Look below for the lines from the one with "n steps. -/" to the one with "of output. -/", and copy exactly those lines, both ends included.

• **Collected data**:
####################
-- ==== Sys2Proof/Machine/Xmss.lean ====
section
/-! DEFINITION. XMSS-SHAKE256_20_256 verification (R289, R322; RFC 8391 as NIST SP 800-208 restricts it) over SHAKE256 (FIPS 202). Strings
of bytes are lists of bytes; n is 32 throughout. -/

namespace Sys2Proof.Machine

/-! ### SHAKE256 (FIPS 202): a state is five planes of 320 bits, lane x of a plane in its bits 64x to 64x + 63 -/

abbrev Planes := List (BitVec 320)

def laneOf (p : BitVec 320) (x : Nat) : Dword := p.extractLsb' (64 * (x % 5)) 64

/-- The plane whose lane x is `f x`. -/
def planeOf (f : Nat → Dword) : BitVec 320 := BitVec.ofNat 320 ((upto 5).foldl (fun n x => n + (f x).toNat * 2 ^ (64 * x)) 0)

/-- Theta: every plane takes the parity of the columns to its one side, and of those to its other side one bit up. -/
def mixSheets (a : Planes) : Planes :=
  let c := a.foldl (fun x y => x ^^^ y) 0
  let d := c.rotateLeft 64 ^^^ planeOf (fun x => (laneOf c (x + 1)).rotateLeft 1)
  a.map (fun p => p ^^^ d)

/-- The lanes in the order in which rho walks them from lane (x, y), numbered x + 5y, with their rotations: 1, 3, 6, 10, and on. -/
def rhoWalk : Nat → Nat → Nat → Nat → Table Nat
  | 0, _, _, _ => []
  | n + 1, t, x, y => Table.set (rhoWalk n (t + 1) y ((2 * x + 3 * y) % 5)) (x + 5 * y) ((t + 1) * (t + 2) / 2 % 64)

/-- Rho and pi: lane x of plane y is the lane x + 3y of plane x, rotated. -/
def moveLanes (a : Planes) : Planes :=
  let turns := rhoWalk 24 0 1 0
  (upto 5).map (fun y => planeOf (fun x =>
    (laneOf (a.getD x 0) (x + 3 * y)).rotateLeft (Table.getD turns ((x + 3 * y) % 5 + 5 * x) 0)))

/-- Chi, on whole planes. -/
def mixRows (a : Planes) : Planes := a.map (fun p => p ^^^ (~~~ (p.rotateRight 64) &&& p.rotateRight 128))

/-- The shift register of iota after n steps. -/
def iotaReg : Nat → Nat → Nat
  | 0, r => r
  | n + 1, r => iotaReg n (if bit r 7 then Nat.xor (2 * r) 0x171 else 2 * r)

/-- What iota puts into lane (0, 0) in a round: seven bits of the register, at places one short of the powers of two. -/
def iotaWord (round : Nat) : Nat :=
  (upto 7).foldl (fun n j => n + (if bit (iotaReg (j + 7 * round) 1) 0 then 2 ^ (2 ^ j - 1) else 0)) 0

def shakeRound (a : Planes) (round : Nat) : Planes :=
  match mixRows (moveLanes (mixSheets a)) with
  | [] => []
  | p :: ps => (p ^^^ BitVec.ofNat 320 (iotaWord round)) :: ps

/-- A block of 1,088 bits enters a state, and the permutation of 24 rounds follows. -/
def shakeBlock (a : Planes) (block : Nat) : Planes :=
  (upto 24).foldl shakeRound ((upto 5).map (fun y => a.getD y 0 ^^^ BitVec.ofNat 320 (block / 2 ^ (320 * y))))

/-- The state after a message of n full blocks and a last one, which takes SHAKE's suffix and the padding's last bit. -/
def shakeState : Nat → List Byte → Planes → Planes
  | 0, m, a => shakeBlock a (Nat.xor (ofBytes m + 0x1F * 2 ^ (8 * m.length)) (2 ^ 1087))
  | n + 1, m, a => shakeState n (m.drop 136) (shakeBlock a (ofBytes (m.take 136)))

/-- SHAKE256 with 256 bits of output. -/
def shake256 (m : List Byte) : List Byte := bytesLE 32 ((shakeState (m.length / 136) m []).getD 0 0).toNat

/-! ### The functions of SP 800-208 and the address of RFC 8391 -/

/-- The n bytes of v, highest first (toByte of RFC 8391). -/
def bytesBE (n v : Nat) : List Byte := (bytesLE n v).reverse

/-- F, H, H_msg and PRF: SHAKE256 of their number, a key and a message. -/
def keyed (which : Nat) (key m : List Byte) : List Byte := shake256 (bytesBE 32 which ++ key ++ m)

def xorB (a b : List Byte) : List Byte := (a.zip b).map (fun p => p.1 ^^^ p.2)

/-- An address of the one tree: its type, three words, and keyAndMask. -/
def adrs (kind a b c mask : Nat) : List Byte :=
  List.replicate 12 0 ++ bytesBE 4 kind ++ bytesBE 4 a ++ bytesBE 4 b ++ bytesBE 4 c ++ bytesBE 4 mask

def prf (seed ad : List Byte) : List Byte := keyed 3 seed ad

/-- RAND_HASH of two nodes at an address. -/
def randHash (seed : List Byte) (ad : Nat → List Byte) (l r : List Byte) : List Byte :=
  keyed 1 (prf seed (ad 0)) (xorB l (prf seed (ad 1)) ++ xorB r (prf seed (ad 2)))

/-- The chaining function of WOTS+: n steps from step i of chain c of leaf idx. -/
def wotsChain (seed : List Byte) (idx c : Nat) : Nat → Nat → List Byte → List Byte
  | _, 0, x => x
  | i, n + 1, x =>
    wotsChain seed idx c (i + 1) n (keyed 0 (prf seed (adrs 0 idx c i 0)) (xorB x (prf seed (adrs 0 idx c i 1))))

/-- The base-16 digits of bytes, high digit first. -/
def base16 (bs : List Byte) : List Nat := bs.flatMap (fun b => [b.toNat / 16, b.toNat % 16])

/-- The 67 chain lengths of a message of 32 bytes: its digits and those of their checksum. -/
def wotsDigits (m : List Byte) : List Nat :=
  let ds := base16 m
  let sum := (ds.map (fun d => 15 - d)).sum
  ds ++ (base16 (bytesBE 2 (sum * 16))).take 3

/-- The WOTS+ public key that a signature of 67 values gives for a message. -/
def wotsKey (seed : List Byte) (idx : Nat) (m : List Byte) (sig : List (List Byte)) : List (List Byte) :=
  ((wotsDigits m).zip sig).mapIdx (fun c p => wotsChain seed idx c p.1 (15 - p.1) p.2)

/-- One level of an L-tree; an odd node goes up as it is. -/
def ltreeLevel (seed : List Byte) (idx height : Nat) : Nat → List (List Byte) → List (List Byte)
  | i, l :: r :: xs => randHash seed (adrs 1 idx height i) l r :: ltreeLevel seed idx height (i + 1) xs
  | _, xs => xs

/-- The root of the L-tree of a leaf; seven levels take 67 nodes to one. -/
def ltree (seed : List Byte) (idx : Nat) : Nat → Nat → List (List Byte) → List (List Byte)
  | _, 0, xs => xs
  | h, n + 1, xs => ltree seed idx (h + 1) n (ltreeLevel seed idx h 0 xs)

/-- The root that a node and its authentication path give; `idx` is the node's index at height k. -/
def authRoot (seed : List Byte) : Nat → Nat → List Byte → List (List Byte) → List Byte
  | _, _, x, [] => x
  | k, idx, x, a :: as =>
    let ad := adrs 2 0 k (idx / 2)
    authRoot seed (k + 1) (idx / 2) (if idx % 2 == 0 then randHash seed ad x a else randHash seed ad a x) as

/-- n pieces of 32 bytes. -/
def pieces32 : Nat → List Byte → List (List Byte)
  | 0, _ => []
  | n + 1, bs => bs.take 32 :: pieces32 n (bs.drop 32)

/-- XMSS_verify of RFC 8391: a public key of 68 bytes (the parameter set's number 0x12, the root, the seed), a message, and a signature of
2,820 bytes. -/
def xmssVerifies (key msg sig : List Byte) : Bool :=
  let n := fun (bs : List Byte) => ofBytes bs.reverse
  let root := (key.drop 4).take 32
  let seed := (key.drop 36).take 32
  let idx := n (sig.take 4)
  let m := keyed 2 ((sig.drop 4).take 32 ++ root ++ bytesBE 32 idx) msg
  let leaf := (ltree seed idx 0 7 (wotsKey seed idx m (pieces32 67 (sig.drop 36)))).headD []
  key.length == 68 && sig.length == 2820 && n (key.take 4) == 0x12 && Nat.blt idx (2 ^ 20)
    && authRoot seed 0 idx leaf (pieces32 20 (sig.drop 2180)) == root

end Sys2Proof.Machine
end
####################
• **Output for this task**:
/-- The shift register of iota after n steps. -/
def iotaReg : Nat → Nat → Nat
  | 0, r => r
  | n + 1, r => iotaReg n (if bit r 7 then Nat.xor (2 * r) 0x171 else 2 * r)

/-- What iota puts into lane (0, 0) in a round: seven bits of the register, at places one short of the powers of two. -/
def iotaWord (round : Nat) : Nat :=
  (upto 7).foldl (fun n j => n + (if bit (iotaReg (j + 7 * round) 1) 0 then 2 ^ (2 ^ j - 1) else 0)) 0

def shakeRound (a : Planes) (round : Nat) : Planes :=
  match mixRows (moveLanes (mixSheets a)) with
  | [] => []
  | p :: ps => (p ^^^ BitVec.ofNat 320 (iotaWord round)) :: ps

/-- A block of 1,088 bits enters a state, and the permutation of 24 rounds follows. -/
def shakeBlock (a : Planes) (block : Nat) : Planes :=
  (upto 24).foldl shakeRound ((upto 5).map (fun y => a.getD y 0 ^^^ BitVec.ofNat 320 (block / 2 ^ (320 * y))))

/-- The state after a message of n full blocks and a last one, which takes SHAKE's suffix and the padding's last bit. -/
def shakeState : Nat → List Byte → Planes → Planes
  | 0, m, a => shakeBlock a (Nat.xor (ofBytes m + 0x1F * 2 ^ (8 * m.length)) (2 ^ 1087))
  | n + 1, m, a => shakeState n (m.drop 136) (shakeBlock a (ofBytes (m.take 136)))

/-- SHAKE256 with 256 bits of output. -/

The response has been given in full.